I do not know if this is intended behavior of data lineage but for me it is weird.
When I create a view based on two tables the data lineage upstream looks correct. But when I replace the view to only use one of the tables, then data lineage upstream still telling me that the view is based on the two tables.
When I read the documentation, it looks like data lineage is based on history for the view for the last 30 days, but a view does not work with history the same way as a table, so to me this is weird.
Can anyone give some more details on this strange behavior?

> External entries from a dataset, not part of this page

-- ==== Sys2Proof/Machine/CmdDram.lean ====
section
/-! DEFINITION. CmdDram.lean: the meanings of the commands of the DRAM controller (R418 to R448). -/

namespace Sys2Proof.Machine

/-- DRAM_TRAIN_FULL (R423): A write of 1 to dram_train starts full training of every set point. -/
def execDramTrainFull (q : Requester) (sd : SideId) (s : State) : Host.Outcome State Fault Refusal :=
  s.run (fun x => x.sideWrite q sd Reg.dram_train 1)

/-- DRAM_TRAIN_RESTORE (R423): A write of 2 to dram_train restores training from dram_train_image and verifies each set point. -/
def execDramTrainRestore (q : Requester) (sd : SideId) (s : State) : Host.Outcome State Fault Refusal :=
  s.run (fun x => x.sideWrite q sd Reg.dram_train 2)

/-- DRAM_TRAIN_DONE (R423): Training ends, setting fsp_trained, and a failed fsp_boot makes dram_state 4. -/
def execDramTrainDone (sd : SideId) (fails : List (Fin 3 × Fin 4 × Fin 2)) (s : State) : Host.Outcome State Fault Refusal :=
  s.run (fun x => x.liveCore sd (fun c => c.trainDone (fails.map (fun f => (f.1.val, f.2.1.val, f.2.2.val)))))

/-- RETRAIN_STEP (R424): dram_retrain_interval_ms passes and a rank starts its gathering phase. -/
def execRetrainStep (sd : SideId) (s : State) : Host.Outcome State Fault Refusal :=
  s.run (fun x => x.liveCore sd (fun c => c.retrainStep))

/-- RETRAIN_UPDATE (R424): After the oscillator run the rank applies new delays; a deferred set-point change begins when the last
step ends. -/
def execRetrainUpdate (sd : SideId) (r0 : Fin 4) (r1 : Fin 4) (r2 : Fin 4) (r3 : Fin 4) (s : State) : Host.Outcome State Fault
    Refusal :=
  s.run (fun x => x.liveCore sd (fun c => c.retrainUpdate [r0.val, r1.val, r2.val, r3.val]))

/-- FSP_REQUEST (R425): A write of 0 to 2 to fsp_request starts or defers a change of frequency set point, or is refused. -/
def execFspRequest (q : Requester) (sd : SideId) (n : Fin 3) (s : State) : Host.Outcome State Fault Refusal :=
  s.run (fun x => x.sideWrite q sd Reg.fsp_request n.val)

/-- FSP_CANCEL (R425): A write of 7 to fsp_request cancels a pending change. -/
def execFspCancel (q : Requester) (sd : SideId) (s : State) : Host.Outcome State Fault Refusal :=
  s.run (fun x => x.sideWrite q sd Reg.fsp_request 7)

/-- FSP_CHANGE_DONE (R426): After the PLL relocks and tFC elapses, clocks restart on the target set point and traffic resumes. -/
def execFspChangeDone (sd : SideId) (s : State) : Host.Outcome State Fault Refusal :=
  s.run (fun x => x.liveCore sd (fun c => c.fspDone))

/-- DRAM_READ (R432): A read request is queued, forwarded from the write queue or made to wait behind hazard writes. -/
def execDramRead (sd : SideId) (u : DramUser) (addr : BitVec 40) (len : Fin 65) (tag : BitVec 16) (s : State) : Host.Outcome State
    Fault Refusal :=
  s.run (fun x => x.liveSide sd (fun d => d.dramFrom u addr.toNat len.val tag.toNat none))

/-- DRAM_WRITE (R428): A write request is accepted into the write queue or merged, completing toward its requestor. -/
def execDramWrite (sd : SideId) (u : DramUser) (addr : BitVec 40) (o : Octets) (tag : BitVec 16) (s : State) : Host.Outcome State
    Fault Refusal :=
  s.run (fun x => x.liveSide sd (fun d => d.dramFrom u addr.toNat o.length tag.toNat (some o)))

/-- DRAM_COMMAND_ISSUE (R431): In each command slot the channel issues refresh work, hazard writes, drained writes or the chosen
read. -/
def execDramCommandIssue (sd : SideId) (ch : Fin 4) (es : List (BitVec 33 × DramErr)) (mr27 : List (Fin 2 × Nat)) (s : State) : Host.Outcome State Fault Refusal :=
  s.run (fun x => x.liveSide sd (fun d => d.dramIssue ch.val (es.map (fun e => (e.1.toNat, e.2))) (mr27.map (fun e => (e.1.val, e.2)))))

/-- REG_WINDOW (R430): A 1 µs regulation window ends and ports 0 and 1 regain their budgets. -/
def execRegWindow (sd : SideId) (s : State) : Host.Outcome State Fault Refusal :=
  s.run (fun x => x.liveCore sd (fun c => c.regWindow))

/-- REFRESH_INTERVAL (R434): A rank's tREFI passes and its owed count rises, forcing refreshes at the limit. -/
def execRefreshInterval (sd : SideId) (ch : Fin 4) (rank : Fin 2) (s : State) : Host.Outcome State Fault Refusal :=
  s.run (fun x => x.liveCore sd (fun c => c.refreshInterval (2 * ch.val + rank.val)))

/-- DRAM_TEMP_ESTIMATE (R435): Each 4 µs the channel estimates its temperature and may change the refresh multiplier. -/
def execDramTempEstimate (sd : SideId) (ch : Fin 4) (t : Int) (s : State) : Host.Outcome State Fault Refusal :=
  s.run (fun x => x.liveCore sd (fun c => c.tempEstimate ch.val t))

/-- MR4_POLL (R435): Each dram_mr4_poll_us the controller reads MR4 of each rank and may change the multiplier. -/
def execMr4Poll (sd : SideId) (ch : Fin 4) (rank : Fin 2) (code : Fin 5) (s : State) : Host.Outcome State Fault Refusal :=
  s.run (fun x => x.liveCore sd (fun c => c.mr4Poll (2 * ch.val + rank.val) code.val))

/-- DRAM_SR_IDLE (R547): In Den with den_dram_sr, 10 µs without a request puts every rank into self-refresh. -/
def execDramSrIdle (sd : SideId) (s : State) : Host.Outcome State Fault Refusal :=
  s.run (fun x => x.liveCore sd (fun c => c.dramSrIdle))

end Sys2Proof.Machine
end

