-- ==== Sys2Proof/Machine/Balls.lean ====
section
/-! DEFINITION. Balls.lean: the states that the output balls take by the states of the device and of their side (R618, R620, R630,
R632). A device without its supplies has no state here. -/

namespace Sys2Proof.Machine

/-- The output balls of R632. -/
inductive OutBall where
  | laneTx (s : SideId) (p : Nat)
  | pcieTx
  /-- DDRs_CK, CA and CS. -/
  | ddrClock (s : SideId)
  /-- DDRs_DQ, DMI, RDQS and WCK. -/
  | ddrData (s : SideId)
  | ddrReset (s : SideId)
  /-- FLT_x_P and FLT_x_N. -/
  | fault (s : SideId)
  | canTxd (s : SideId)
  | ppsOut (s : SideId)
  | xspiSelect
  | xspiReset
  | vddCoreEn
  | dramPowerEn (s : SideId)
  /-- AVS_CLK and AVS_MDATA. -/
  | avs
  deriving DecidableEq, Repr

/-- What a ball shows: `driven` stands for what its unit drives, `faulty` for P low and N high. -/
inductive BallState where
  | driven
  | highZ
  | idle
  | low
  | high
  | pulledDown
  | released
  | pulledLow
  | unpowered
  | faulty
  deriving DecidableEq, Repr

/-- The column of R632 for a side, the more reset one where its state and the device's differ. -/
inductive BallColumn where
  | porst
  | sideReset
  | burrow
  | stopped
  | run
  deriving DecidableEq, Repr

/-- A side's column. While the side leaves Burrow its switches are open until the exit's third step (R554). -/
def Plant.ballColumn (p : Plant) (s : SideId) : BallColumn :=
  let c := (p.side s).r
  if p.dev.porst then .porst
  else if c.rd Reg.power_state = 5 ∨ (c.rd Reg.power_state = 6 ∧ c.entryStep ≠ 3) then .burrow
  else if c.inReset ∨ c.released = false then .sideReset
  else if c.rd Reg.side_state = 2 then .stopped
  else .run

/-- The state of a ball (R632), and that of the supply controls (R620). -/
def Plant.ball (p : Plant) : OutBall → BallState
  | .laneTx s k => if p.ballColumn s = .run ∧ (p.side s).r.laneRuns k = true then .driven else .idle
  | .pcieTx => if p.dev.porst ∨ p.dev.vddOff = true ∨ p.dev.perst = true then .idle else .driven
  | .ddrClock s =>
    (match p.ballColumn s with
     | .burrow => if (p.side s).r.flag Reg.burrow_dram then .low else .unpowered
     | .run => .driven
     | _ => .low)
  | .ddrData s =>
    (match p.ballColumn s with
     | .burrow => if (p.side s).r.flag Reg.burrow_dram then .low else .unpowered
     | .run => .driven
     | _ => .highZ)
  | .ddrReset s =>
    (match p.ballColumn s with
     | .porst => .low
     | .sideReset => .low
     | .burrow => if (p.side s).r.flag Reg.burrow_dram then .high else .unpowered
     | .stopped => .high
     | .run => .driven)
  | .fault s =>
    (match p.ballColumn s with
     | .stopped => .faulty
     | .run => if (p.side s).r.pairState ≤ 1 then .driven else .faulty
     | _ => .highZ)
  | .canTxd s => if p.ballColumn s = .run ∧ (p.side s).r.busOff = false then .driven else .high
  | .ppsOut s =>
    (match p.ballColumn s with
     | .stopped => .low
     | .run => if (p.side s).r.ppsOut then .driven else .pulledDown
     | _ => .pulledDown)
  | .xspiSelect => if p.dev.porst then .high else .driven
  | .xspiReset => if p.dev.porst then .low else .driven
  | .vddCoreEn => if p.dev.vddOff then .pulledLow else .released
  | .dramPowerEn s =>
    if p.ballColumn s = .burrow ∧ (p.side s).r.flag Reg.burrow_dram = false then .pulledLow else .released
  | .avs => if p.dev.porst then .high else .driven

end Sys2Proof.Machine
end

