-- ==== Sys2Proof/Safety.lean ====
section
/-! DEFINITION. Safety.lean: the terms that statements about the block use: a command that completes, what it leaves as it was, the
conditions under which a write is taken, and the states that no run leaves. -/

namespace Sys2Proof.Machine

/-! ### Completion and frames -/

/-- A side's part without its memories. -/
abbrev Plant.core (p : Plant) (sd : SideId) : Core := (p.side sd).r
abbrev State.core (s : State) (sd : SideId) : Core := s.plant.core sd

/-- The command completes: exec answers a next state, the queue as it was, and the device as `E` says. -/
def Completes (i : Instr) (s : State) (E : Plant → Prop) : Prop :=
  ∃ t, exec i s = .next t ∧ t.pending = s.pending ∧ E t.plant

/-- Only one side's part changes (R15, R16): the other side is as it was, and of the device level only the device collector's queue
and windows may change, which take the messages that the side's units have for it (R509). -/
def Plant.onlySide (p t : Plant) (sd : SideId) : Prop :=
  t.side sd.other = p.side sd.other ∧ ∃ q x, t.dev = { p.dev with faultQ := q, tabs := x }

/-- The same, and the side's scratchpad and DRAM are as they were. -/
def Plant.onlyCore (p t : Plant) (sd : SideId) : Prop :=
  p.onlySide t sd ∧ (t.side sd).spm = (p.side sd).spm ∧ (t.side sd).dram = (p.side sd).dram

/-- The same of a learning engine's work: in Joined mode the other side takes the sequence counter with it (R239). -/
def Plant.onlyLearning (p t : Plant) (sd : SideId) : Prop :=
  (p.dev.joined = false → p.onlyCore t sd) ∧
  (p.dev.joined = true → (t.side sd).spm = (p.side sd).spm ∧ (t.side sd).dram = (p.side sd).dram ∧
    (∃ l, t.side sd.other = { p.side sd.other with
      r := { p.core sd.other with learnSeq := (t.core sd).learnSeq, stateLive := l, toDev := [] } }) ∧
    ∃ q x, t.dev = { p.dev with faultQ := q, tabs := x })

/-- A command that in Joined mode both sides carry out, in Split mode one (R200): `R` relates the part of each such side before and
after; beside it memories, the other side and the device level are as they were. -/
def Plant.eachCore (p t : Plant) (sd : SideId) (R : Core → Core → Prop) : Prop :=
  R (p.core sd) (t.core sd) ∧ (p.dev.joined = false → p.onlyCore t sd) ∧
  (p.dev.joined = true → (∀ x, (t.side x).spm = (p.side x).spm ∧ (t.side x).dram = (p.side x).dram) ∧
    (∃ q x, t.dev = { p.dev with faultQ := q, tabs := x }) ∧
    ((p.core sd.other).alive = true → R (p.core sd.other) (t.core sd.other)) ∧
    ((p.core sd.other).alive = false → t.side sd.other = p.side sd.other))

/-- Every memory is as it was: each side's scratchpad and DRAM, the boot flash and the fuses. -/
def Plant.sameMemories (p t : Plant) : Prop :=
  t.a.spm = p.a.spm ∧ t.a.dram = p.a.dram ∧ t.b.spm = p.b.spm ∧ t.b.dram = p.b.dram ∧
  t.dev.flash = p.dev.flash ∧ t.dev.fuses = p.dev.fuses

/-- Every octet of the two sides' memories and of the flash reads as before, and no fuse has changed. -/
def Plant.sameOctets (p t : Plant) : Prop :=
  (∀ sd a, (t.side sd).spm.read a = (p.side sd).spm.read a ∧ (t.side sd).dram.read a = (p.side sd).dram.read a) ∧
  (∀ a, t.dev.flash.read a = p.dev.flash.read a) ∧ t.dev.fuses = p.dev.fuses

/-- Every object slot of a side but those listed reads as before. -/
def Core.sameBut (c d : Core) (slots : List Nat) : Prop := ∀ k, k ∉ slots → d.rd k = c.rd k

/-- The side's part with the interrupts of `d`: its functions' vectors, its APLIC and interrupt files, and what went out (R397, R464,
R532). -/
def Core.withInterrupts (c d : Core) : Core :=
  { c with fns := d.fns, out := d.out, imsic := d.imsic, aplicIn := d.aplicIn, aplicM := d.aplicM, aplicS := d.aplicS }

/-- Of a side's part only the object slots listed change; messages for the device collector have gone to it, and states that have
ended hold no message back (R509, R518). -/
def Core.onlySlots (c d : Core) (slots : List Nat) : Prop :=
  (∃ x l q, d = { c with regs := x, stateLive := l, toDev := q }) ∧ c.sameBut d slots

/-- The slots that a counter's reaching all ones, or a message that finds no place, writes beside its own (R488, R510). -/
abbrev reportSlots : List Nat := [Reg.collector_queue_overflow, Reg.saturated_count, Reg.last_saturated]

/-- Of a side's part only the object slots listed change, and what a message takes: the collector's queue, the messages of the rate
rule, the sticky bits of fault_status, and the objects of a saturated counter and of a lost message (R137, R488, R510). -/
def Core.onlySlotsAndReports (c d : Core) (slots : List Nat) : Prop :=
  (∃ x l q f w r n, d = { c with regs := x, stateLive := l, toDev := q, faultQ := f, tabs := w, rates := r, qLost := n }) ∧
  c.sameBut d (slots ++ reportSlots) ∧
  ∀ j, j / 2 ^ 32 ≠ wFaultStat → d.tabAt j = c.tabAt j

/-- The same, and the dynamic state of port `p` alone among the ports'. -/
def Core.onlyPort (c d : Core) (p : Nat) (slots : List Nat) : Prop :=
  ({ c with ports := d.ports } : Core).onlySlotsAndReports d slots ∧ ∀ q, q ≠ p → d.port q = c.port q

/-- A message of side source E + `e` has gone to the collector (R510): it waits at the queue's end, or it found no place and is lost, and
nothing else has happened unless collector_queue_overflow reached all ones with it (R488). -/
def Core.reported (c d : Core) (e kind addr : Nat) : Prop :=
  d.faultQ = c.faultQ ++ [⟨c.eBase + e, kind, addr % 2 ^ 48, c.sideTime, c.presents e⟩] ∨
  (960 ≤ c.faultQ.length ∧ c.qLost < d.qLost ∧
    (c.rd Reg.collector_queue_overflow ≠ allOnes64 - 1 → d.faultQ = c.faultQ ∧ d.qLost = c.qLost + 1))

/-- The same with other messages around it: the message waits, or it found the queue full for its class. -/
def Core.reports (c d : Core) (e kind addr : Nat) : Prop :=
  (∃ t, (⟨c.eBase + e, kind, addr % 2 ^ 48, c.sideTime, t⟩ : FaultMsg) ∈ d.faultQ) ∨ 960 ≤ d.faultQ.length

/-- A counter of a side has counted `n` more, and stops at all ones (R486, R487). -/
def Core.counts (c d : Core) (k n : Nat) : Prop := d.rd k = min (c.rd k + n) (counterMax k)

/-- The same, of a device-level counter. -/
def Dev.counts (d e : Dev) (k n : Nat) : Prop := e.rd k = min (d.rd k + n) (devCounterMax k)

/-- Of the device-level part only the object slots listed change. -/
def Dev.onlySlots (d e : Dev) (slots : List Nat) : Prop :=
  (∃ x l, e = { d with regs := x, stateLive := l }) ∧ ∀ k, k ∉ slots → e.rd k = d.rd k

/-- The same, and what a message of a device source takes: the device collector's queue and windows. -/
def Dev.onlySlotsAndReports (d e : Dev) (slots : List Nat) : Prop :=
  (∃ x l q w, e = { d with regs := x, stateLive := l, faultQ := q, tabs := w }) ∧ ∀ k, k ∉ slots → e.rd k = d.rd k

/-- Only the device-level part changes. -/
def Plant.onlyDev (p t : Plant) : Prop := t.a = p.a ∧ t.b = p.b

/-! ### Writes -/

/-- The device hears a requester (R17, R622), which holds no partial write back (R57). -/
def Plant.listens (p : Plant) (q : Requester) : Bool := p.hears q && (SMap.find? p.dev.pend q.num).isNone

/-- A requester may write an object slot of a side now (R11, R18, R25, R52, R55): the device listens to it, the slot is some object's,
and the checks that do not depend on the value pass. -/
def Plant.mayWriteSide (p : Plant) (q : Requester) (sd : SideId) (k : Nat) : Bool :=
  p.listens q &&
  match findObj (keyIndex sd k) (k % 256) with
  | none => false
  | some o => decide (p.writeCheck q WriteEnv.plain o = .ok)

/-- What holds of every side that takes a write to a side's mirrored object: the side, and in Joined mode the other (R25). -/
abbrev Plant.takers (p : Plant) (sd : SideId) (P : Core → Prop) : Prop :=
  P (p.core sd) ∧ (p.dev.joined = true → P (p.core sd.other))

/-- Beside the side written to, a write that has taken leaves every memory, and in Split mode the other side; at the device level
it counts in host_config_writes (R573) and nothing else changes a device-level object. -/
def Plant.wroteSide (p t : Plant) (sd : SideId) : Prop :=
  p.sameMemories t ∧ (p.dev.joined = false → t.side sd.other = p.side sd.other) ∧
  ∀ k, k ≠ Reg.host_config_writes → t.dev.rd k = p.dev.rd k

/-- The same for a device-level object slot. -/
def Plant.mayWriteDev (p : Plant) (q : Requester) (k : Nat) : Bool :=
  p.listens q &&
  match findObj (k / 256) (k % 256) with
  | none => false
  | some o => decide (p.writeCheck q WriteEnv.plain o = .ok)

/-! ### The field port -/

/-- A request frame that a side's field port takes (R73, R74): in CAN FD, or in CAN XL with the port's SDT and VCID. -/
def Plant.takesField (p : Plant) (sd : SideId) (f : FieldFrame) : Bool :=
  let c := p.core sd
  !p.dev.porst && c.fieldUp && decide (f.ident = 0x2C0 + c.rd Reg.field_node_id) &&
  (decide (f.fmt.val = 1) || decide (f.fmt.val = 2 ∧ f.sdt = c.rd Reg.tyist_sdt ∧ f.vcid = c.rd Reg.tyist_vcid))
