/-- A requester that may write badger_go, on every side that takes the write outside a field test, and outside epoch_sync when it
names an epoch, with room in the queue and a command that passes the checks: the command, with the staged entry for 2, joins the
queue's end under the next sequence number, and nothing else changes. The start of the oldest command when none runs, on both
sides in Joined mode: it fails with code 1 at a valid entry at the target place, with code 3 when the staged entry may not stand
where it would go, and stops with code 2 when a bank of its run is fenced; otherwise it runs, and nothing has moved yet. Its end
comes when its moves have had their time: a move of one place has left the record at the target and the source free and counts in
badger_moves; the sequence number reads back, the command counts in badger_commands and reports kind 1 of E+259 when asked. A
failure counts in badger_failures, is recorded and reports kind 2. Where the spec leaves a point open, the model's own choice is
in log entries 27 and 63. -/
def Obligations.TheBadgerMovesEntries : Prop :=
  (∀ (q : Requester) (sd : SideId) (w : Bool) (s : State), s.plant.mayWriteSide q sd Reg.badger_go = true →
    let c := s.core sd
    let cmd := c.badgerCmd w
    s.plant.takers sd (fun c => c.fieldHolds = false ∧ (c.syncing = false ∨ (c.badgerCmd w).target % 4 = 0) ∧
      c.targetInUse (c.badgerCmd w).target = false ∧
      c.badgerQ.length + (if c.badgerRun.isSome then 1 else 0) < 16 ∧ c.badgerOk (c.badgerCmd w) = true) →
    Completes (if w then .badgerMoveWrite q sd else .badgerMove q sd) s (fun t => s.plant.wroteSide t sd ∧
      (t.core sd).badgerQ = c.badgerQ ++ [cmd] ∧ (t.core sd).rd Reg.badger_seq_issued = cmd.seq ∧
      ({ c with badgerQ := (t.core sd).badgerQ } : Core).onlySlots (t.core sd) [Reg.badger_seq_issued])) ∧
  (∀ (sd : SideId) (s : State), (s.core sd).alive = true →
    Completes (.badgerCommandStart sd) s (fun t => s.plant.eachCore t sd (fun c d =>
      ∀ (cmd : BadgerCmd) (rest : List BadgerCmd), c.badgerRun = none → c.badgerQ = cmd :: rest →
      let bank := slotBank cmd.first
      let tgt := (cmd.targetSlot (c.bankWidth bank)).getD 0
      let runs (code : Nat) : Prop := ({ c with badgerQ := rest, badgerRun := some ⟨cmd, code, 0, 0, c.now⟩ } : Core).onlySlots d []
      (dAny (c.descAt tgt) = true → runs 1) ∧
      (dAny (c.descAt tgt) = false → cmd.write = true → c.stagedOk cmd = false → runs 3) ∧
      (dAny (c.descAt tgt) = false → (cmd.write = false ∨ c.stagedOk cmd = true) →
        (c.runFenced bank = true → runs 2) ∧ (c.runFenced bank = false → runs 0))))) ∧
  (∀ (sd : SideId) (s : State), (s.core sd).alive = true →
    Completes (.badgerCommandDone sd) s (fun t => s.plant.eachCore t sd (fun c d =>
      ∀ (r : BadgerRun), c.badgerRun = some r →
      d.rd Reg.badger_seq_done = r.cmd.seq % 2 ^ 64 ∧
      (r.code = 0 →
        let e := c.advanceTo (c.badgerEnd r)
        let w := c.bankWidth (slotBank r.cmd.first)
        c.counts d Reg.badger_commands 1 ∧ (r.cmd.notify = true → e.reports d 259 1 r.cmd.seq) ∧
        ({ e with badgerRun := none, tabs := d.tabs, probes := d.probes } : Core).onlySlotsAndReports d
          [Reg.badger_seq_done, Reg.badger_commands, Reg.badger_moves] ∧
        (∀ tgt, r.cmd.write = false → r.cmd.first = r.cmd.last → r.moved = 0 → r.cmd.targetSlot w = some tgt → tgt ≠ r.cmd.first →
          c.counts d Reg.badger_moves 1 ∧
          (let x := c.tab wSearch r.cmd.first
           ({ (e.setTab wSearch tgt x).setTab wSearch r.cmd.first
                (mkEntry w (putBits (descOf w x) 57 56 0) (keyValOf w x) (keyMaskOf w x)) with
              badgerRun := none, probes := d.probes } : Core).onlySlotsAndReports d
                [Reg.badger_seq_done, Reg.badger_commands, Reg.badger_moves]))) ∧
      (r.code ≠ 0 → c.counts d Reg.badger_failures 1 ∧
        d.rd Reg.badger_last_error = (r.cmd.seq * 2 ^ 32 + r.code * 2 ^ 24 + r.slot % 2 ^ 16) % 2 ^ 64 ∧
        c.reports d 259 2 (r.code * 2 ^ 32 + r.cmd.seq) ∧
        ({ c with badgerRun := none } : Core).onlySlotsAndReports d
          [Reg.badger_seq_done, Reg.badger_failures, Reg.badger_last_error]))))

This is my script for testing this:
/* create 2 tables */
create table if not exists test.test.table_1
(id int not null
,name string);
insert into test.test.table_1
values (1, "test 1");
create table if not exists test.test.table_2
(id int not null
,name string);
insert into test.test.table_2
values (1, "test 2");
/* create a view depending on the to tables */
create or replace view test.test.view_1 as
select
a.id
, b.name
from
test.test.table_1 as a
inner join test.test.table_2 as b
on a.id=b.id;
/*
Data lineage for view is correct upstream for the view are table_1 and table_2
-----------------------------------------------------------------------------------------------------------------------------------
*/
/* now change the view to depend only on table_1 */
alter view test.test.view_1 as
select
a.id
, a.name
from
test.test.table_1 as a;
/*
Data lineage has not changed! - we still have both tables in upstream for the view
*/